Our massive GDP does indeed mean that with the signature of a purchase order, factories start building production of ordnance and weapons systems at a rates Russia cannot hope to match. Their economy is smaller than Texas, yet you are trying to make the case that it is the USA which is resource constrained. Far from it. Our limitation is the wisdom of the current POTUS, who has a policy of "however long it takes" instead of "BOHICA, buddy."

Put down the shovel, Sam! You really do not understand the subject material at all. The moment a POTUS signs the purchase order to as much as double our production of arty and missile rounds, Russia will pivot to diplomacy. They know they cannot compete. Their only hope is that the anti-war argument wins out in western Parliaments.

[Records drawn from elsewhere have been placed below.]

-- ==== Sys2Proof/Laws/KeepsWords.lean ====
section
/-! SUPPORT. Every operation keeps the memory in its canonical form (log 1): the meanings of words and what they issue. -/

namespace Sys2Proof.Machine

set_option Elab.async false

/-! ### Machine/IntAlu.lean -/

theorem aluWide_wf (i : Instr) (d : BitVec 6) (a : BitVec 6) (b : BitVec 6) (f : W32 → W32 → W64) {a5 : State} (ha5 : a5.wf) {out : State} (ht : aluWide i d a b f a5 = .next out) : out.wf := by
  unfold aluWide at ht; grind [runThread_wf]

theorem execMulwS32_wf (d : BitVec 6) (a : BitVec 6) (b : BitVec 6) (g : BitVec 6) {s : State} (hs : s.wf) {out : State} (ht : execMulwS32 d a b g s = .next out) : out.wf := by
  unfold execMulwS32 at ht; grind [aluWide_wf]

theorem divide_wf (i : Instr) (d : BitVec 6) (a : BitVec 6) (b : BitVec 6) (sub : Byte) (f : W32 → W32 → W32) {a6 : State} (ha6 : a6.wf) {out : State} (ht : divide i d a b sub f a6 = .next out) : out.wf := by
  unfold divide at ht; grind [runThread_wf]

theorem execDivS32_wf (d : BitVec 6) (a : BitVec 6) (b : BitVec 6) (g : BitVec 6) {s : State} (hs : s.wf) {out : State} (ht : execDivS32 d a b g s = .next out) : out.wf := by
  unfold execDivS32 at ht; grind [divide_wf]

theorem alu1_wf (i : Instr) (d : BitVec 6) (a : BitVec 6) (f : W32 → W32) {a4 : State} (ha4 : a4.wf) {out : State} (ht : alu1 i d a f a4 = .next out) : out.wf := by
  unfold alu1 at ht; grind [runThread_wf]

theorem execBfxS_wf (d : BitVec 6) (a : BitVec 6) (l : BitVec 5) (p : BitVec 5) {s : State} (hs : s.wf) {out : State} (ht : execBfxS d a l p s = .next out) : out.wf := by
  unfold execBfxS at ht; grind [alu1_wf]

theorem execRemZ32_wf (d : BitVec 6) (a : BitVec 6) (b : BitVec 6) (g : BitVec 6) {s : State} (hs : s.wf) {out : State} (ht : execRemZ32 d a b g s = .next out) : out.wf := by
  unfold execRemZ32 at ht; grind [divide_wf]

theorem alu2_wf (i : Instr) (d : BitVec 6) (a : BitVec 6) (b : BitVec 6) (f : W32 → W32 → W32) {a5 : State} (ha5 : a5.wf) {out : State} (ht : alu2 i d a b f a5 = .next out) : out.wf := by
  unfold alu2 at ht; grind [runThread_wf]

theorem execAndn_wf (d : BitVec 6) (a : BitVec 6) (b : BitVec 6) (g : BitVec 6) {s : State} (hs : s.wf) {out : State} (ht : execAndn d a b g s = .next out) : out.wf := by
  unfold execAndn at ht; grind [alu2_wf]

theorem execShl_wf (d : BitVec 6) (a : BitVec 6) (b : BitVec 6) (g : BitVec 6) {s : State} (hs : s.wf) {out : State} (ht : execShl d a b g s = .next out) : out.wf := by
  unfold execShl at ht; grind [alu2_wf]

theorem execPmov_wf (x : BitVec 6) (r : BitVec 1) {s : State} (hs : s.wf) {out : State} (ht : execPmov x r s = .next out) : out.wf := by
  unfold execPmov at ht; grind [runThread_wf]

theorem execXori_wf (d : BitVec 6) (a : BitVec 6) (i : BitVec 12) {s : State} (hs : s.wf) {out : State} (ht : execXori d a i s = .next out) : out.wf := by
  unfold execXori at ht; grind [alu1_wf]

theorem execSubSatZ32_wf (d : BitVec 6) (a : BitVec 6) (b : BitVec 6) (g : BitVec 6) {s : State} (hs : s.wf) {out : State} (ht : execSubSatZ32 d a b g s = .next out) : out.wf := by
  unfold execSubSatZ32 at ht; grind [alu2_wf]
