-- ==== Sys2Proof/Laws/KeepsDevice.lean ====
section
/-! SUPPORT. Every operation keeps the memory in its canonical form (log 1): the meanings of the package's own events and of what comes from outside. -/

namespace Sys2Proof.Machine

set_option Elab.async false

/-! ### Machine/Context.lean -/

theorem State.answerCx_wf {s : State} (p : Fin 2) (op : Nat) (id : BitVec 12) (res : Nat) (hs : s.wf) : (State.answerCx s p op id res).wf := by
  unfold State.answerCx; grind [State.setPort_wf]

theorem State.abandonPkts_wf {s : State} (sub : Byte) (a2 : List Pkt) : s.wf → (State.abandonPkts s sub a2).wf := by
  fun_induction State.abandonPkts s sub a2 <;> grind [State.post_wf]

theorem State.abandonAccs_wf {s : State} (gr : Group) (k : Kernel) (sub : Byte) (a4 : List Access) : s.wf → (State.abandonAccs s gr k sub a4).wf := by
  fun_induction State.abandonAccs s gr k sub a4 <;> grind [State.post_wf]

theorem State.abandonGroup_wf {s : State} (g : Nat) (sub : Byte) (hs : s.wf) : (State.abandonGroup s g sub).wf := by
  unfold State.abandonGroup; grind [State.post_wf, State.failCmds_wf, State.abandonAccs_wf]

theorem State.abandonGroups_wf {s : State} (sub : Byte) (a2 : List Nat) : s.wf → (State.abandonGroups s sub a2).wf := by
  fun_induction State.abandonGroups s sub a2 <;> grind [State.abandonGroup_wf]

theorem State.endAttach_wf {s : State} (id : Nat) (p : Fin 2) (hs : s.wf) : (State.endAttach s id p).wf := by
  unfold State.endAttach; grind [State.setPort_wf]

theorem State.queueCheck_wf {s : State} (q : Nat) (hs : s.wf) : (State.queueCheck s q).wf := by
  unfold State.queueCheck; grind [State.setPort_wf]

theorem State.queueChecks_wf {s : State} (a1 : List Nat) : s.wf → (State.queueChecks s a1).wf := by
  fun_induction State.queueChecks s a1 <;> grind [State.queueCheck_wf]

theorem State.detachAll_wf {s : State} (p : Queue → Bool) (hs : s.wf) : (State.detachAll s p).wf := by
  unfold State.detachAll; grind [State.queueChecks_wf]

theorem State.dropGroups_wf {s : State} (a1 : List Nat) : s.wf → (State.dropGroups s a1).wf := by
  fun_induction State.dropGroups s a1 <;> grind [State.dropGroup_wf]

theorem State.cancelPkts_wf {s : State} (a1 : List Nat) : s.wf → (State.cancelPkts s a1).wf := by
  fun_induction State.cancelPkts s a1 <;> grind [State.modPkt_wf, State.endPkt_wf]

theorem State.discardBy_wf {s : State} (grp : Group → Bool) (batch : Nat → Nat → Bool) (kern : Kernel → Bool) (pkt : Pkt → Bool) (hs : s.wf) : (State.discardBy s grp batch kern pkt).wf := by
  unfold State.discardBy; grind [State.dropGroups_wf, State.cancelPkts_wf]

theorem State.discard_wf {s : State} (id : Nat) (hs : s.wf) : (State.discard s id).wf := by
  unfold State.discard; grind [State.discardBy_wf]

theorem State.accept_wf {s : State} (id : Nat) (op : Nat) (f : Ctx → Ctx) (hs : s.wf) : (State.accept s id op f).wf := by
  unfold State.accept; grind [State.writeBack_wf, State.modCtx_wf]

theorem execDestroy_wf (port : Fin 2) (id : BitVec 12) {s : State} (hs : s.wf) {out : State} (ht : execDestroy port id s = .next out) : out.wf := by
  unfold execDestroy at ht; grind [State.answerCx_wf, State.leaveRunning_wf, State.abandonPkts_wf, State.abandonGroups_wf, State.endAttach_wf, State.detachAll_wf, State.discard_wf, State.accept_wf]

theorem execResume_wf (port : Fin 2) (id : BitVec 12) {s : State} (hs : s.wf) {out : State} (ht : execResume port id s = .next out) : out.wf := by
  unfold execResume at ht; grind [State.answerCx_wf, State.accept_wf]

theorem State.loseAccs_wf {s : State} (a1 : List Access) : s.wf → (State.loseAccs s a1).wf := by
  fun_induction State.loseAccs s a1 <;> grind [State.failAccess_wf]

theorem State.startSaves_wf {s : State} (cause : Nat) (a2 : List Nat) : s.wf → (State.startSaves s cause a2).wf := by
  fun_induction State.startSaves s cause a2 <;> grind [State.startSave_wf]

theorem execContextHalted_wf (id : BitVec 12) {s : State} (hs : s.wf) {out : State} (ht : execContextHalted id s = .next out) : out.wf := by
  unfold execContextHalted at ht; grind [State.setCtxState_wf, State.startSaves_wf]

theorem State.loseCmds_wf {s : State} (d : Nat) (a2 : List Cmd) : s.wf → (State.loseCmds s d a2).wf := by
  fun_induction State.loseCmds s d a2 <;> grind [State.failCmd_wf, State.planRows_wf]

theorem execBind_wf (port : Fin 2) (id : BitVec 12) {s : State} (hs : s.wf) {out : State} (ht : execBind port id s = .next out) : out.wf := by
  unfold execBind at ht; grind [State.answerCx_wf, State.writeBack_wf]

theorem State.loseGroups_wf {s : State} (d : Nat) (a2 : List Nat) : s.wf → (State.loseGroups s d a2).wf := by
  fun_induction State.loseGroups s d a2 <;> grind [State.endGroup_wf]

theorem State.faultEach_wf {s : State} (a1 : List (Nat × Nat)) : s.wf → (State.faultEach s a1).wf := by
  fun_induction State.faultEach s a1 <;> grind [State.faultFirst_wf]

theorem State.loseCtx_wf {s : State} (d : Nat) (id : Nat) (hs : s.wf) : (State.loseCtx s d id).wf := by
  unfold State.loseCtx; grind [State.leaveRunning_wf, State.modCtx_wf, State.setCtxState_wf, State.loseGroups_wf, State.loseCmds_wf, State.loseAccs_wf, State.faultEach_wf, State.mapGroups_wf, State.startSaves_wf]

theorem State.loseCtxs_wf {s : State} (d : Nat) (a2 : List Nat) : s.wf → (State.loseCtxs s d a2).wf := by
  fun_induction State.loseCtxs s d a2 <;> grind [State.loseCtx_wf]

theorem execDestroyComplete_wf (id : BitVec 12) {s : State} (hs : s.wf) {out : State} (ht : execDestroyComplete id s = .next out) : out.wf := by
  unfold execDestroyComplete at ht; grind [State.setCtxState_wf]

theorem execFqRoomPoll_wf (id : BitVec 12) {s : State} (hs : s.wf) {out : State} (ht : execFqRoomPoll id s = .next out) : out.wf := by
  unfold execFqRoomPoll at ht; grind [State.flushHeld_wf]

theorem execStagingComplete_wf (id : BitVec 12) {s : State} (hs : s.wf) {out : State} (ht : execStagingComplete id s = .next out) : out.wf := by
  unfold execStagingComplete at ht; grind [State.setCtxState_wf, State.leaveRunning_wf]

theorem execPreempt_wf (port : Fin 2) (id : BitVec 12) {s : State} (hs : s.wf) {out : State} (ht : execPreempt port id s = .next out) : out.wf := by
  unfold execPreempt at ht; grind [State.answerCx_wf, State.accept_wf, State.leaveRunning_wf, State.mapGroups_wf]

theorem execOasisLoss_wf {s : State} (hs : s.wf) {out : State} (ht : execOasisLoss s = .next out) : out.wf := by
  unfold execOasisLoss at ht; grind

theorem State.discardWhere_wf {s : State} (p : Pkt → Bool) (hs : s.wf) : (State.discardWhere s p).wf := by
  unfold State.discardWhere; grind [State.discardBy_wf]

theorem execDieLoss_wf (die : Fin 8) {s : State} (hs : s.wf) {out : State} (ht : execDieLoss die s = .next out) : out.wf := by
  unfold execDieLoss at ht; grind [State.setDie_wf, State.loseCtxs_wf]

/-! ### Machine/Rail.lean -/

theorem State.failCmdList_wf {s : State} (code : Byte) (sub : Byte) (a3 : List Cmd) : s.wf → (State.failCmdList s code sub a3).wf := by
  fun_induction State.failCmdList s code sub a3 <;> grind [State.failCmd_wf]

theorem State.darkGroups_wf {s : State} (a1 : List Nat) : s.wf → (State.darkGroups s a1).wf := by
  fun_induction State.darkGroups s a1 <;> grind [State.post_wf, State.failCmds_wf, State.endRecorded_wf]

theorem State.untime_wf {s : State} (c : Nat) (hs : s.wf) : (State.untime s c).wf := by
  unfold State.untime; grind

theorem State.softStart_wf {s : State} (c : Nat) (hs : s.wf) : (State.softStart s c).wf := by
  unfold State.softStart; grind [State.untime_wf, State.after_wf, State.setCluster_wf]

theorem State.checkNeighbours_wf {s : State} (c : Nat) (hs : s.wf) : (State.checkNeighbours s c).wf := by
  unfold State.checkNeighbours; grind [State.free_wf, State.after_wf, State.setCluster_wf, State.softStart_wf]

theorem State.wakeComplete_wf {s : State} (c : Nat) (hs : s.wf) : (State.wakeComplete s c).wf := by
  unfold State.wakeComplete; grind [State.setCluster_wf, State.checkNeighbours_wf]

theorem execSoftStartStep_wf (cluster : Fin 128) {s : State} (hs : s.wf) {out : State} (ht : execSoftStartStep cluster s = .next out) : out.wf := by
  unfold execSoftStartStep at ht; grind [State.after_wf, State.setCluster_wf, State.wakeComplete_wf]

theorem execGatingConfirm_wf (cluster : Fin 128) {s : State} (hs : s.wf) {out : State} (ht : execGatingConfirm cluster s = .next out) : out.wf := by
  unfold execGatingConfirm at ht; grind [State.setCluster_wf]

theorem State.lightClusters_wf {s : State} (a1 : List Nat) : s.wf → (State.lightClusters s a1).wf := by
  fun_induction State.lightClusters s a1 <;> grind [State.setCluster_wf]

theorem State.safeTrims_wf {s : State} (a1 : List Nat) : s.wf → (State.safeTrims s a1).wf := by
  fun_induction State.safeTrims s a1 <;> grind [State.setCore_wf]

theorem execDieWarmReset_wf (die : Fin 8) {s : State} (hs : s.wf) {out : State} (ht : execDieWarmReset die s = .next out) : out.wf := by
  unfold execDieWarmReset at ht; grind [State.setDie_wf, State.lightClusters_wf, State.safeTrims_wf]

theorem execNeighbourDrawFall_wf (cluster : Fin 128) {s : State} (hs : s.wf) {out : State} (ht : execNeighbourDrawFall cluster s = .next out) : out.wf := by
  unfold execNeighbourDrawFall at ht; grind [State.softStart_wf]

theorem State.deferWakes_wf {s : State} (a1 : List Nat) : s.wf → (State.deferWakes s a1).wf := by
  fun_induction State.deferWakes s a1 <;> grind [State.setCluster_wf, State.untime_wf]

theorem State.wakeCluster_wf {s : State} (c : Nat) (hs : s.wf) : (State.wakeCluster s c).wf := by
  unfold State.wakeCluster; grind [State.setCluster_wf, State.checkNeighbours_wf, State.deferWakes_wf]

theorem execGatingIdleExpiry_wf (cluster : Fin 128) {s : State} (hs : s.wf) {out : State} (ht : execGatingIdleExpiry cluster s = .next out) : out.wf := by
  unfold execGatingIdleExpiry at ht; grind [State.setCluster_wf]

theorem execCurrentRecord_wf (die : Fin 8) {s : State} (hs : s.wf) {out : State} (ht : execCurrentRecord die s = .next out) : out.wf := by
  unfold execCurrentRecord at ht; grind [State.setDie_wf, State.deviceWords_wf]

theorem execVminvWrite_wf (die : Fin 8) {s : State} (hs : s.wf) {out : State} (ht : execVminvWrite die s = .next out) : out.wf := by
  unfold execVminvWrite at ht; grind [State.setDie_wf]

theorem execVminSample_wf (die : Fin 8) (mv : BitVec 16) {s : State} (hs : s.wf) {out : State} (ht : execVminSample die mv s = .next out) : out.wf := by
  unfold execVminSample at ht; grind [State.setDie_wf]

theorem State.wakeClusters_wf {s : State} (a1 : List Nat) : s.wf → (State.wakeClusters s a1).wf := by
  fun_induction State.wakeClusters s a1 <;> grind [State.wakeCluster_wf]

theorem execPhaseFail_wf (die : Fin 8) (pg : Fin 12) (phase : Fin 8) {s : State} (hs : s.wf) {out : State} (ht : execPhaseFail die pg phase s = .next out) : out.wf := by
  unfold execPhaseFail at ht; grind [State.setDie_wf, State.event_wf, State.darkGroups_wf, State.failCmdList_wf, State.wakeClusters_wf]

theorem execCalicheThermal_wf (die : Fin 8) (hot : Bool) {s : State} (hs : s.wf) {out : State} (ht : execCalicheThermal die hot s = .next out) : out.wf := by
  unfold execCalicheThermal at ht; grind [State.setDie_wf]

theorem execWakeWaitExpiry_wf (cluster : Fin 128) {s : State} (hs : s.wf) {out : State} (ht : execWakeWaitExpiry cluster s = .next out) : out.wf := by
  unfold execWakeWaitExpiry at ht; grind [State.softStart_wf]

theorem execBoostBankRecharged_wf (cluster : Fin 128) {s : State} (hs : s.wf) {out : State} (ht : execBoostBankRecharged cluster s = .next out) : out.wf := by
  unfold execBoostBankRecharged at ht; grind [State.setCluster_wf]

theorem State.gateTick_wf {s : State} (c : Nat) (hs : s.wf) : (State.gateTick s c).wf := by
  unfold State.gateTick; grind [State.setCluster_wf, State.later_wf]

theorem execThrottleExpiry_wf (cluster : Fin 128) {s : State} (hs : s.wf) {out : State} (ht : execThrottleExpiry cluster s = .next out) : out.wf := by
  unfold execThrottleExpiry at ht; grind [State.setCluster_wf]

theorem execBoostWithdraw_wf (die : Fin 8) {s : State} (hs : s.wf) {out : State} (ht : execBoostWithdraw die s = .next out) : out.wf := by
  unfold execBoostWithdraw at ht; grind [State.repoints_wf]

Here's the strategic lesson you are missing:
Nato peacetime replenishment production capacity is sufficient to match Russia military production at full mobilziation. The path to victory here is quite elementary.

Their GDP is actually a bit larger than Canada's. But you really don't understand the economics at all. Russia spent years subsidizing their defense industry and building up surge capacity to prepare for this situation. It would take us even longer, given the obstacles in a profit-based system where funding is unpredictable and inconsistent. The necessary industrial base and supply chains just aren't there.

https://www.politico.com/news/2023/12/02/draft-pentagon-strategy-china-00129764
LOL not only do I have two degrees in a macro-economic discipline (trade), I can even read simple charts. The Texas economy, per State of Tx website, is $2.4T, ranking 8th on all three lists, well ahead of BOTH Russia and Canada.
https://en.wikipedia.org/wiki/List_of_countries_by_GDP_(nominal)#Table

Add in the $16T GDP of the EU zone and Russia is facing a 20-1 macroeconomic disadvantage.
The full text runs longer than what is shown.